In laboratory tests evaluating THCP’s binding affinity to human CB1 and CB2 receptors, researchers discovered that THCP boasts 33 times greater activity on the CB1 receptor compared to regular THC, while also being 5-10 times more active on the CB2 receptor.
This revelation unlocks a new realm of possibilities, shedding light on THCP’s immense potential and paving the way for further exploration and research.
What about CBDP?
In the realm of newly discovered cannabinoids, CBDP stands out with its elongated side chain comprising seven links, mirroring the unique feature found in THCP. However, the researchers behind the study have indicated that the investigation into CBDP’s anti-inflammatory, antioxidant, and anti-epileptic properties is currently not a primary focus.
Why is that? It is because CBD, the well-known counterpart to CBDP, has already been established to have limited binding affinity with both CB1 and CB2 receptors. Therefore, it is unlikely that an extended side chain will significantly enhance CBDP’s ability to bind effectively to these receptors. Nonetheless, the researchers acknowledge that science holds unexpected surprises, and future research may unveil hidden potency or therapeutic qualities in CBDP that are yet to be discovered.
While the current focus may not be on CBDP’s binding affinity, the exploration of this enigmatic cannabinoid continues, fueled by the anticipation of potential revelations and uncharted territories in the realm of cannabis research.
Why Should I Care?
The recent study’s findings have far-reaching implications that could revolutionize our understanding and utilization of cannabis. One crucial implication highlighted by the researchers is that the newly discovered cannabinoid, THCP, may contribute to the diverse experiences individuals have when consuming cannabis. Despite receiving equal doses of THC, consumers often exhibit highly variable responses to cannabis-based therapies. This suggests that the psychotropic effects traditionally attributed to THC alone could also be influenced by potent cannabinoids like THCP, which have yet to be extensively studied. Exploring the pharmacological effects of THCP can significantly enhance our assessment of cannabis extracts’ impact on individuals, leading to more personalized and effective therapies.
Furthermore, the study underscores the importance of cultivating cannabis strains that are not solely THC- or CBD-dominant. Thanks to advancements in genetics research, there is growing availability of strains that yield higher quantities of minor cannabinoids such as CBDV, CBG, and THCV. In the near future, it is conceivable that cannabis varieties enriched with other minor cannabinoids, including THCP, will be cultivated. This cultivation approach allows for the extraction of specific compounds with distinct pharmacological profiles, enabling consumers to benefit from the unique therapeutic properties of each compound.

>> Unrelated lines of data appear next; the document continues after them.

/-- Rank of a scope (R142). -/
def Scope.rank : Scope → Nat
  | .grp => 0 | .core => 1 | .clu => 2 | .die => 3 | .dev => 4 | .sys => 5

end Sys2Proof

namespace Sys2Proof.Machine

/-! ## Contexts -/

/-- Key of a grid in the state: partition × 65,536 + context number. CTXID of a grid (R89) (log 49, DESIGN
CHOICE). -/
def gridKey (part ctx : Nat) : Nat := part * 65536 + ctx
def gridCtxid (key : Nat) : Word := BitVec.ofNat 32 (key % 65536 * 65536 + key / 65536 % 8)
/-- The grid that a CTXID names. -/
def ctxidGrid (c : Word) : Nat := gridKey (c.toNat % 8) (c.toNat / 65536)

/-! ## Releases and acquires -/

/-- The waits of a release (R145): scratchpad writes of the team complete, and at `.clu` or wider a marker enters the
core's dirty-line FIFO, which drains up to it. Every load and store of the issuing party has already been read or
written; posted writes arrive at once. -/
def State.releaseAt (s : State) (core : Nat) (teamCores : List Nat) (x : Scope) : State :=
  let s := teamCores.foldl (fun s c => s.modCore c fun k => { k with pad := k.pad.settle (s.nowAt c) }) s
  if 2 ≤ x.rank then (s.pushFifo core .marker).drainAll core else s

/-- The acquire actions (R147). -/
def State.acquireAt (s : State) (core : Nat) (y : Scope) : State :=
  if 2 ≤ y.rank then s.acquireL1 core else s

/-- The physical cores of a scope around a core of a partition. -/
def inScope (x : Scope) (around core : Nat) : Bool :=
  match x with
  | .grp | .core => around == core
  | .clu => clusterOf around == clusterOf core
  | .die => dieOf around == dieOf core
  | .dev | .sys => true

/-! ## The scope checker (R156, R157, R202) -/

/-- The number of a scratchpad line in its controller's table: the team and the offset. -/
def padLine (team off : Nat) : Nat := team * 2 ^ 25 + off / 128

/-- Record a release that reaches a line (R156). Host and peer lines keep no record (log 30, DEDUCED). -/
def State.recordRelease (s : State) (part core : Nat) (x : Scope) (p : Place) : State :=
  match p with
  | .mem pa =>
    if isDevice pa then
      s.homeRecord { line := pa / 128, scope := x, part, core }
    else s
  | .pad team off =>
    match s.teams.find? team with
    | some t =>
      s.modCore (s.padLoc t off).core fun c =>
        { c with scopes := putRecord c.scopes { line := padLine team off, scope := x, part, core } 1 256 }
    | none => s
  | _ => s

/-- A release of the clerks or of the device itself reaches a line: its record names no core, so that the line has none
afterwards (R156, R157) (log 30, DEDUCED). -/
def State.clearRecord (s : State) (part : Nat) (p : Place) : State :=
  match p with
  | .mem pa => s.modSlice ((s.part part).homeSlice pa) fun sl => { sl with scopes := sl.scopes.filter (·.line != pa / 128) }
  | .pad team off => match s.teams.find? team with
    | some t => s.modCore (s.padLoc t off).core fun c =>
        { c with scopes := c.scopes.filter (·.line != padLine team off) }
    | none => s
  | _ => s

/-- The record of a line. -/
def State.recordOf (s : State) (part : Nat) (p : Place) : Option ScopeRec :=
  match p with
  | .mem pa =>
    if isDevice pa then (s.slice ((s.part part).homeSlice pa)).scopes.find? (·.line == pa / 128) else none
  | .pad team off =>
    match s.teams.find? team with
    | some t => (s.core (s.padLoc t off).core).scopes.find? (·.line == padLine team off)
    | none => none
  | _ => none

/-- An acquire at a scope by a core passes the check (R157). -/
def State.acquireOk (s : State) (part core : Nat) (y : Scope) (p : Place) : Bool :=
  match s.recordOf part p with
  | none => true
  | some r => r.part == part && inScope r.scope r.core core && inScope y core r.core

/-! ## Plain access to places -/

/-- Bytes of a place as its home holds them. -/
def State.placeBytes (s : State) (p : Place) (n : Nat) : List Byte :=
  match p with
  | .mem pa => s.homeBytes pa n
  | .pad team off => match s.teams.find? team with
    | some t => s.padBytes t off n
    | none => List.replicate n 0
  | .folio part off =>
    (List.range n).map fun i =>
      s.folio.read ((s.part part).folio.getD ((off + i) / Config.bankGroupBytes) 0 *
        Config.bankGroupBytes + (off + i) % Config.bankGroupBytes)
  | .const bs => bs.take n

/-- A granule or sector of the place's bytes is poisoned, or lost with its bank. -/
def State.placePoison (s : State) (p : Place) (n : Nat) : Bool :=
  match p with
  | .mem pa => s.homePoison pa n || !s.reachable pa
  | .pad team off => match s.teams.find? team with
    | some t => s.padPoison t off n
    | none => false
  | .folio part off =>
    (List.range ((off + n - 1) / 32 - off / 32 + 1)).any fun i =>
      let o := off / 32 * 32 + 32 * i
      s.folioPoison.contains (((s.part part).folio.getD (o / Config.bankGroupBytes) 0 *
        Config.bankGroupBytes + o % Config.bankGroupBytes) / 32)
  | .const _ => false

/-- Read bytes at a place, with poison, as an atomic or a queue operation does (R125, R133, R134): the errors that a
scratchpad read meets are met. The read of a read-modify-write does not wait at the bank by itself. -/
def State.placeSee (s : State) (p : Place) (n : Nat) (asks : Bool := true) : (List Byte × Bool) × State :=
  match p with
  | .pad team off => match s.teams.find? team with
    | some t =>
      let s := s.padMeet t off n (some { cls := 5, unit := 0, asks })
      ((s.padBytes t off n, s.padPoison t off n), s)
    | none => ((List.replicate n 0, false), s)
  | p => ((s.placeBytes p n, s.placePoison p n), s)

/-- Write bytes at a place: capability tags go (R97). The Folio is written by FOLIO packets only. -/
def State.placeWrite (s : State) (p : Place) (bs : List Byte) (poison : Bool := false) (unit : Nat := 0) : State :=
  match p with
  | .mem pa => s.homeWrite pa bs poison
  | .pad team off =>
    if bs.isEmpty then s
    else match s.teams.find? team with
      | some t => (granulesOf off bs).foldl (fun s (w, d, m) =>
          s.padWriteGranule t (16 * w) d m false poison (some { cls := 5, unit })) s
      | none => s
  | _ => s

/-- A core's own stores to a place go to its home before another agent's operation there (R139,
R149). -/
def State.ownFirst (s : State) (core : Nat) (p : Place) (n : Nat) : State :=
  match p with
  | .mem pa => s.flushRange core pa n
  | _ => s

/-! ## Control blocks (R165 to R168) -/

/-- A queue control block. -/
structure Qcb where
  head     : Word
  tail     : Word
  reserve  : Word
  take     : Word
  free     : Word
  config   : Word
  slotBase : Dword
  sibling  : Dword
  pwait    : Word
  cwait    : Word
  home     : Word
  owner    : Word
  check    : Word
  rsvd     : Word
deriving DecidableEq, Repr

/-- Two words as one of 64 bits. -/
def join64 (lo hi : Word) : Dword := hi ++ lo

def Qcb.ofWords (w : List Word) : Qcb :=
  let g : Nat → Word := fun i => w.getD i 0
  { head := g 0, tail := g 1, reserve := g 2, take := g 3, free := g 4, config := g 5,
    slotBase := join64 (g 6) (g 7), sibling := join64 (g 8) (g 9), pwait := g 10, cwait := g 11,
    home := g 12, owner := g 13, check := g 14, rsvd := g 15 }

def Qcb.words (q : Qcb) : List Word :=
  [q.head, q.tail, q.reserve, q.take, q.free, q.config, q.slotBase.setWidth 32,
   (q.slotBase >>> 32).setWidth 32, q.sibling.setWidth 32, (q.sibling >>> 32).setWidth 32, q.pwait,
   q.cwait, q.home, q.owner, q.check, q.rsvd]

/-- The words of a run of bytes. -/
def wordsOf (n : Nat) (bs : List Byte) : List Word :=
  (List.range n).map fun i => BitVec.ofNat 32 (leNat ((bs.drop (4 * i)).take 4))

/-- The bytes of a run of words. -/
def bytesOf (ws : List Word) : List Byte := ws.flatMap fun w => leBytes 4 w.toNat

def Qcb.esz (q : Qcb) : Nat := q.config.toNat % 16
def Qcb.caplog (q : Qcb) : Nat := q.config.toNat / 16 % 32
def Qcb.cap (q : Qcb) : Nat := 2 ^ q.caplog
def Qcb.state (q : Qcb) : Nat := q.config.toNat / 2 ^ 9 % 4
def Qcb.blk (q : Qcb) : Bool := q.config.getLsbD 11
def Qcb.md (q : Qcb) : Bool := q.config.getLsbD 12
def Qcb.sp (q : Qcb) : Bool := q.config.getLsbD 13
def Qcb.kind (q : Qcb) : Nat := q.config.toNat / 2 ^ 14 % 4

/-- Difference of two counts modulo 2^32. -/
def countDiff (a b : Word) : Nat := (a - b).toNat

/-- CHECK as it should be (R168). -/
def Qcb.checkWord (q : Qcb) : Word :=
  q.config ^^^ q.slotBase.setWidth 32 ^^^ (q.slotBase >>> 32).setWidth 32 ^^^ q.sibling.setWidth 32 ^^^
    (q.sibling >>> 32).setWidth 32 ^^^ q.home ^^^ 0x5A5A5A5A

/-- CONFIG holds legal values (R166). -/
def configOk (c : Word) : Bool :=
  let q : Nat := c.toNat
  2 ≤ q % 16 && q % 16 ≤ 8 && 2 ≤ q / 16 % 32 && q / 16 % 32 ≤ 16 && q / 2 ^ 16 == 0

/-- Reserved bits of SIBLING (R167). -/
def siblingOk (d : Dword) : Bool :=
  let sp := d.toNat / 2 ^ 60
  d.toNat / 2 ^ 52 % 256 == 0 && (sp == 0 || sp == 1 || sp == 2 || sp == 4)

/-- Reserved bits of HOME (R167). -/
def homeOk (h : Word) : Bool :=
  if h.getLsbD 15 then h.toNat / 2 ^ 16 == 0 && h.toNat / 2 ^ 7 % 256 == 0
  else h.toNat / 2 ^ 9 == 0 && h.toNat / 2 ^ 5 % 8 == 0

/-- The check of R168 that fails: its number and the word found, for check 5 CONFIG (log 64, DESIGN CHOICE). -/
def Qcb.corrupt (q : Qcb) : Option (Nat × Word) :=
  if q.check != q.checkWord then some (1, q.check)
  else if q.free != BitVec.ofNat 32 q.cap - (q.reserve - q.head) then some (2, q.free)
  else if countDiff q.tail q.head < countDiff q.take q.head then some (3, q.take)
  else if countDiff q.reserve q.head < countDiff q.tail q.head then some (4, q.tail)
  else if q.cap < countDiff q.reserve q.head then some (4, q.reserve)
  else if !configOk q.config || q.state == 3 || q.rsvd != 0 || !siblingOk q.sibling || !homeOk q.home then
    some (5, q.config)
  else none

/-- FREE follows RESERVE and HEAD (R165). -/
def Qcb.setFree (q : Qcb) : Qcb := { q with free := BitVec.ofNat 32 q.cap - (q.reserve - q.head) }

/-- Set STATE; CHECK is recomputed (R168). -/
def Qcb.setState (q : Qcb) (st : Nat) : Qcb :=
  let q := { q with config := (q.config &&& 0xFFFFF9FF#32) ||| BitVec.ofNat 32 (st * 2 ^ 9) }
  { q with check := q.checkWord }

The authors of the study emphasize the significance of conducting comprehensive chemical profiling of cannabis. This profiling process, which involves identifying both minor and previously unknown cannabinoids, holds the potential to unlock therapeutic riches that could profoundly impact the field of medicine. While further research is needed to fully comprehend the therapeutic potential of these compounds, the pursuit of knowledge in this area is undeniably worthwhile. By delving deeper into the chemical complexity of cannabis, we open doors to groundbreaking medical advancements that can transform lives.